Она замирает, со злостью смотрит на него.
– Идите, отдыхайте. Я сейчас подойду
Он поднимает на меня взгляд, от которого внутри леденеет все.
– Пошли..
Он открывает дверь и проходит в клуб. И как только я переступаю порог здания, вся храбрость и стойкость улетучивается. Все, что я пыталась из себя построить – ничто, пустое, пепел.
На спину его широкую, сильную смотрю, на крепкую шею и умираю от боли. Задыхаюсь от тоски по нему. И знаю ведь уже сейчас, что осталась все такой же, недостойной его. Он всегда был на уровень выше, всегда недосягаемым казался. Убегала, стараясь думать о том, какой он бабник и гад, а по сути, в этих мыслях зарывала главные свои страхи. Боялась, что нравиться ему перестану, что неинтересной вдруг покажусь, а он уйдет, исчезнет навсегда.
Сейчас еще больше боюсь. Вдыхаю родной уже запах помещений, чувствуя себя здесь чужой, враждебной, отверженной.
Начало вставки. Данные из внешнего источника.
/-- A merge joins two different trees of a forest of two or more, and the forest stays good. -/
theorem mergeOnce_spec {p : Params} {n total : Nat} {symbols : List Nat} {f : Forest} {syms : Nat → List Nat}
    (h : f.Good p n total symbols syms) (hq : 2 ≤ f.queue.length) :
    ∃ g syms', mergeOnce p f = some g ∧ g.Good p n total symbols syms' ∧ g.queue.length + 1 = f.queue.length := by
  obtain ⟨a, ha, hamem, -⟩ := dequeue_spec (p := p) (node := f.node) (q := f.queue) (by intro h0; simp [h0] at hq)
    fun x hx => h.entries x (h.below x hx)
  have hlen1 : (f.queue.erase a).length = f.queue.length - 1 := List.length_erase_of_mem hamem
  have hsub : ∀ x ∈ f.queue.erase a, x ∈ f.queue := fun x hx => List.mem_of_mem_erase hx
  obtain ⟨b, hb, hbmem, -⟩ := dequeue_spec (p := p) (node := f.node) (q := f.queue.erase a)
    (by intro h0; simp [h0] at hlen1; omega) fun x hx => h.entries x (h.below x (hsub x hx))
  have hlen2 : ((f.queue.erase a).erase b).length = f.queue.length - 2 := by
    rw [List.length_erase_of_mem hbmem, hlen1]; omega
  have hseq := h.seq_lt hq
  have hbq := hsub b hbmem
  have hsub2 : ∀ x ∈ (f.queue.erase a).erase b, x ∈ f.queue := fun x hx => hsub x (List.mem_of_mem_erase hx)
  have halt := h.below a hamem
  have hblt := h.below b hbq
  set e : NodeEntry :=
    { kind := .internal
      freq := (nodeGet p f.node a).freq + (nodeGet p f.node b).freq
      sym := 0
      left := a
      right := b } with he
  have hget : ∀ j, nodeGet p (Store.set NodeEntry.blank f.node f.seq e) j =
      if f.seq = j then e else nodeGet p f.node j := by
    intro j
    rw [nodeGet_set]
    by_cases hj : f.seq = j
    · simp [hj, hj ▸ hseq]
    · simp [hj]
  have hsum := sum_map_erase (fun i => (nodeGet p f.node i).freq) hamem
  have hsum2 := sum_map_erase (fun i => (nodeGet p f.node i).freq) hbmem
  have hperm : f.queue.Perm (a :: b :: (f.queue.erase a).erase b) :=
    (List.perm_cons_erase hamem).trans ((List.perm_cons_erase hbmem).cons a)
  refine ⟨f.create ((f.queue.erase a).erase b) e, fun i => if i = f.seq then syms a ++ syms b else syms i, ?_, ?_, ?_⟩
  · simp only [mergeOnce, ha, hb]
    rfl
  · have hne : ∀ x ∈ (f.queue.erase a).erase b, x ≠ f.seq := fun x hx => (h.below x (hsub2 x hx)).ne
    refine ⟨?_, h.bound, ?_, ?_, ?_, ?_, ?_, ?_, ?_, ?_, ?_, .inr fun _ => by simp [Forest.create]⟩
    · have := h.size
      simp only [Forest.create, List.length_cons, hlen2]
      omega
    · intro i hi
      rcases List.mem_cons.mp hi with rfl | hi
      · simp [Forest.create]
      · have := h.below i (hsub2 i hi)
        simp only [Forest.create]; omega
    · exact List.nodup_cons.mpr ⟨fun hin => hne _ hin rfl, (h.distinct.erase a).erase b⟩
    · intro i hi
      rcases List.mem_cons.mp hi with rfl | hi
      · simp only [if_true, Forest.create]
        have hs := hget f.seq
        rw [if_pos rfl] at hs
        have hA := hget a
        have hB := hget b
        rw [if_neg (by omega)] at hA hB
        refine .internal (by rw [hs]) (by rw [hs]; exact halt) (by rw [hs]; exact hblt) ?_ ?_ ?_
        · rw [hs]; exact (h.trees a hamem).stored halt
        · rw [hs]; exact (h.trees b hbq).stored hblt
        · rw [hs, hA, hB]
      · simp only [Forest.create, if_neg (hne i hi)]
        exact (h.trees i (hsub2 i hi)).stored (h.below i (hsub2 i hi))
    · refine List.Perm.trans ?_ h.leaves
      refine List.Perm.trans ?_ (hperm.flatMap_right syms).symm
      simp only [Forest.create, List.flatMap_cons, if_true, List.append_assoc]
      refine List.Perm.append_left _ (List.Perm.append_left _ ?_)
      rw [List.flatMap_congr fun x hx => if_neg (hne x hx)]
    · simp only [Forest.create, List.map_cons, List.sum_cons]
      have hs := hget f.seq
      rw [if_pos rfl] at hs
      have hrest : ((f.queue.erase a).erase b).map (fun i =>
          (nodeGet p (Store.set NodeEntry.blank f.node f.seq e) i).freq) =
          ((f.queue.erase a).erase b).map fun i => (nodeGet p f.node i).freq :=
        List.map_congr_left fun x hx => by rw [hget, if_neg (hne x hx).symm]
      rw [hrest, hs]
      have := h.sum
      simp only [he]
      omega
    · intro x hx
      rw [Forest.create_node] at hx
      rcases Store.mem_of_mem_set hx with rfl | hx
      · simp [Forest.create]
      · have := h.fresh x hx
        simp only [Forest.create]; omega
    · intro i hi
      simp only [Forest.create] at hi ⊢
      rw [hget]
      split
      · simp [he]
      · exact h.entries i (by omega)
    · intro x hx
      have htot := h.sum
      rw [Forest.create_node] at hx
      rcases Store.mem_of_mem_set hx with rfl | hx
      · refine ⟨?_, .inl rfl, .inr ?_, .inr ?_⟩
        · simp only [he]; omega
        · simp only [he, Forest.create]; omega
        · simp only [he, Forest.create]; omega
      · obtain ⟨h1, h2, h3, h4⟩ := h.fits x hx
        simp only [Forest.create]
        exact ⟨h1, h2, by omega, by omega⟩
    · rw [Forest.create_node]; exact Store.wf_set h.wf _ _
  · simp only [Forest.create, List.length_cons, hlen2]
    omega

/-- The merges end with one tree, or none where there was none. -/
theorem mergeAll_spec {p : Params} {n total : Nat} {symbols : List Nat} (k : Nat) :
    ∀ {f : Forest} {syms : Nat → List Nat}, f.Good p n total symbols syms → f.queue.length ≤ k + 1 →
      ∃ g syms', mergeAll p k f = some g ∧ g.Good p n total symbols syms' ∧ g.queue.length = min 1 f.queue.length := by
  induction k with
  | zero =>
    intro f syms h hk
    exact ⟨f, syms, rfl, h, by omega⟩
  | succ k ih =>
    intro f syms h hk
    by_cases hq : f.queue.length ≤ 1
    · exact ⟨f, syms, by simp [mergeAll, hq], h, by omega⟩
    · obtain ⟨g, syms', hg, hgood, hlen⟩ := mergeOnce_spec h (by omega)
      obtain ⟨g', syms'', hg', hgood', hlen'⟩ := ih hgood (by omega)
      exact ⟨g', syms'', by simp [mergeAll, hq, hg, hg'], hgood', by omega⟩

/-! ## Planting -/

/-- The symbols that have an entry in the frequency table, in the order given. -/
def plantedOf (freqOf : Nat → Nat) (symbols : List Nat) : List Nat := symbols.filter fun sym => 0 < freqOf sym

theorem plantLeaves_append_singleton (freqOf : Nat → Nat) (l : List Nat) (x : Nat) :
    plantLeaves freqOf (l ++ [x]) = plantLeaf freqOf (plantLeaves freqOf l) x := by
  simp [plantLeaves]

/-- Planting leaves one leaf per symbol with a count, at the indices `0, 1, ...` in the order of the symbols. -/
theorem plantLeaves_spec (freqOf : Nat → Nat) (symbols : List Nat) :
    (plantLeaves freqOf symbols).seq = (plantedOf freqOf symbols).length ∧
    (plantLeaves freqOf symbols).queue.reverse = List.range (plantedOf freqOf symbols).length ∧
    (∀ e ∈ (plantLeaves freqOf symbols).node, e.1 < (plantedOf freqOf symbols).length) ∧
    Store.wf NodeEntry.blank (plantLeaves freqOf symbols).node = true ∧
    ∀ (i : Nat) (hi : i < (plantedOf freqOf symbols).length),
      Store.get NodeEntry.blank (plantLeaves freqOf symbols).node i =
        { kind := .leaf, freq := freqOf (plantedOf freqOf symbols)[i], sym := (plantedOf freqOf symbols)[i],
          left := 0, right := 0 } := by
  induction symbols using List.reverseRecOn with
  | nil => simp [plantLeaves, plantedOf]
  | append_singleton l x ih =>
    obtain ⟨h1, h2, h3, h4, h5⟩ := ih
    rw [plantLeaves_append_singleton]
    by_cases hx : 0 < freqOf x
    · have hp : plantedOf freqOf (l ++ [x]) = plantedOf freqOf l ++ [x] := by simp [plantedOf, hx]
      simp only [plantLeaf, hx, if_true, Forest.create, hp, List.length_append, List.length_singleton]
      refine ⟨by rw [h1], ?_, ?_, Store.wf_set h4 _ _, ?_⟩
      · rw [List.reverse_cons, h2, h1, List.range_succ]
      · intro e he
        rcases Store.mem_of_mem_set he with rfl | he
        · simp only; omega
        · have := h3 e he; omega
      · intro i hi
        rw [Store.get_set, h1]
        split
        · next heq => subst heq; simp
        · next hne =>
          rw [h5 i (by omega)]
          congr 1 <;> rw [List.getElem_append_left]
    · have hp : plantedOf freqOf (l ++ [x]) = plantedOf freqOf l := by simp [plantedOf, hx]
      simp only [plantLeaf, hx, if_false, hp]
      exact ⟨h1, h2, h3, h4, h5⟩

theorem plantedOf_pos {freqOf : Nat → Nat} {symbols : List Nat} {sym : Nat} (h : sym ∈ plantedOf freqOf symbols) :
    0 < freqOf sym := by
  simpa using (List.mem_filter.mp h).2

/-- A symbol without a count adds nothing to the sum. -/
theorem sum_plantedOf (freqOf : Nat → Nat) (symbols : List Nat) :
    ((plantedOf freqOf symbols).map freqOf).sum = (symbols.map freqOf).sum := by
  induction symbols with
  | nil => rfl
  | cons x l ih =>
    unfold plantedOf at ih ⊢
    by_cases hx : 0 < freqOf x
    · simp [hx, ih]
    · have : freqOf x = 0 := by omega
      simp [this, ih]

/-- The planted forest is good: one tree per leaf. -/
theorem plantLeaves_good (p : Params) (freqOf : Nat → Nat) :
    let symbols := plantedOf freqOf (List.range p.nsym)
    (plantLeaves freqOf (List.range p.nsym)).Good p symbols.length (((List.range p.nsym).map freqOf).sum) symbols
      (fun i => [symbols.getD i 0]) := by
  intro symbols
  obtain ⟨h1, h2, h3, h4, h5⟩ := plantLeaves_spec freqOf (List.range p.nsym)
  set f := plantLeaves freqOf (List.range p.nsym) with hf
  change f.seq = symbols.length at h1
  change f.queue.reverse = List.range symbols.length at h2
  have hmem : ∀ i, i ∈ f.queue ↔ i < symbols.length := fun i => by rw [← List.mem_reverse, h2, List.mem_range]
  have hlen : f.queue.length = symbols.length := by rw [← List.length_reverse, h2, List.length_range]
  have hbound : symbols.length ≤ p.nsym := by
    have := List.length_filter_le (fun sym => decide (0 < freqOf sym)) (List.range p.nsym)
    rw [List.length_range] at this
    exact this
  have hget : ∀ (i : Nat) (hi : i < symbols.length), nodeGet p f.node i =
      { kind := .leaf, freq := freqOf symbols[i], sym := symbols[i], left := 0, right := 0 } := by
    intro i hi
    have : i < p.nodeMax := by unfold Params.nodeMax; omega
    rw [nodeGet, if_pos this, h5 i hi]
  have hall : (List.range symbols.length).map (fun i => symbols.getD i 0) = symbols := by
    apply List.ext_getElem (by simp)
    intro i h1 h2
    simp [List.getElem?_eq_getElem h2]
  have hsum : (symbols.map freqOf).sum = ((List.range p.nsym).map freqOf).sum := sum_plantedOf _ _
  refine ⟨by omega, hbound, fun i hi => by rw [h1]; exact (hmem i).mp hi, ?_, ?_, ?_, ?_, fun e he => by rw [h1]; exact h3 e he,
    ?_, ?_, h4, ?_⟩
  · rw [← List.nodup_reverse, h2]; exact List.nodup_range
  · intro i hi
    have hi := (hmem i).mp hi
    have hg := hget i hi
    have := Subtree.leaf (nd := nodeGet p f.node) (i := i) (by rw [hg])
      (by rw [hg]; exact (plantedOf_pos (List.getElem_mem hi)).ne')
    rw [hg] at this
    simpa [List.getElem?_eq_getElem hi] using this
  · have hrev : (f.queue.flatMap fun i => [symbols.getD i 0]).Perm (f.queue.reverse.flatMap fun i => [symbols.getD i 0]) :=
      (List.reverse_perm f.queue).symm.flatMap_right _
    refine hrev.trans (List.Perm.of_eq ?_)
    rw [h2, ← List.map_eq_flatMap, hall]
  · have hrev : (f.queue.map fun i => (nodeGet p f.node i).freq).sum =
        (f.queue.reverse.map fun i => (nodeGet p f.node i).freq).sum :=
      ((List.reverse_perm f.queue).symm.map _).sum_eq
    rw [hrev, h2, ← hsum]
    congr 1
    conv_rhs => rw [← hall, List.map_map]
    apply List.map_congr_left
    intro i hi
    have hi := List.mem_range.mp hi
    simp [hget i hi, List.getElem?_eq_getElem hi]
  · intro i hi
    rw [h1] at hi
    rw [hget i hi]
    simp
  · intro e he
    have hlt := h3 e he
    have hval := Store.get_of_mem (d := NodeEntry.blank) (Store.wf_iff.mp h4).1 he
    rw [h5 e.1 hlt] at hval
    rw [← hval]
    refine ⟨?_, .inr (List.getElem_mem _), .inl rfl, .inl rfl⟩
    rw [← hsum]
    exact List.single_le_sum (by simp) _ (List.mem_map_of_mem (List.getElem_mem _))
  · exact .inr fun h => by omega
– Лука, привет! – вдруг со стороны зала на него кошкой выпрыгивает Катя. На девушке короткий топ и шорты. Она подходит к Луке и, приобняв его, целует в скулу. Я замечаю в ее руке огромный бутерброд и думаю о том, что ей не мешало бы килограмм пять сбросить. К горлу тошнота подкатывает, и я не пойму отчего – от запаха еды, или от того, как крепко она прижимается к нему.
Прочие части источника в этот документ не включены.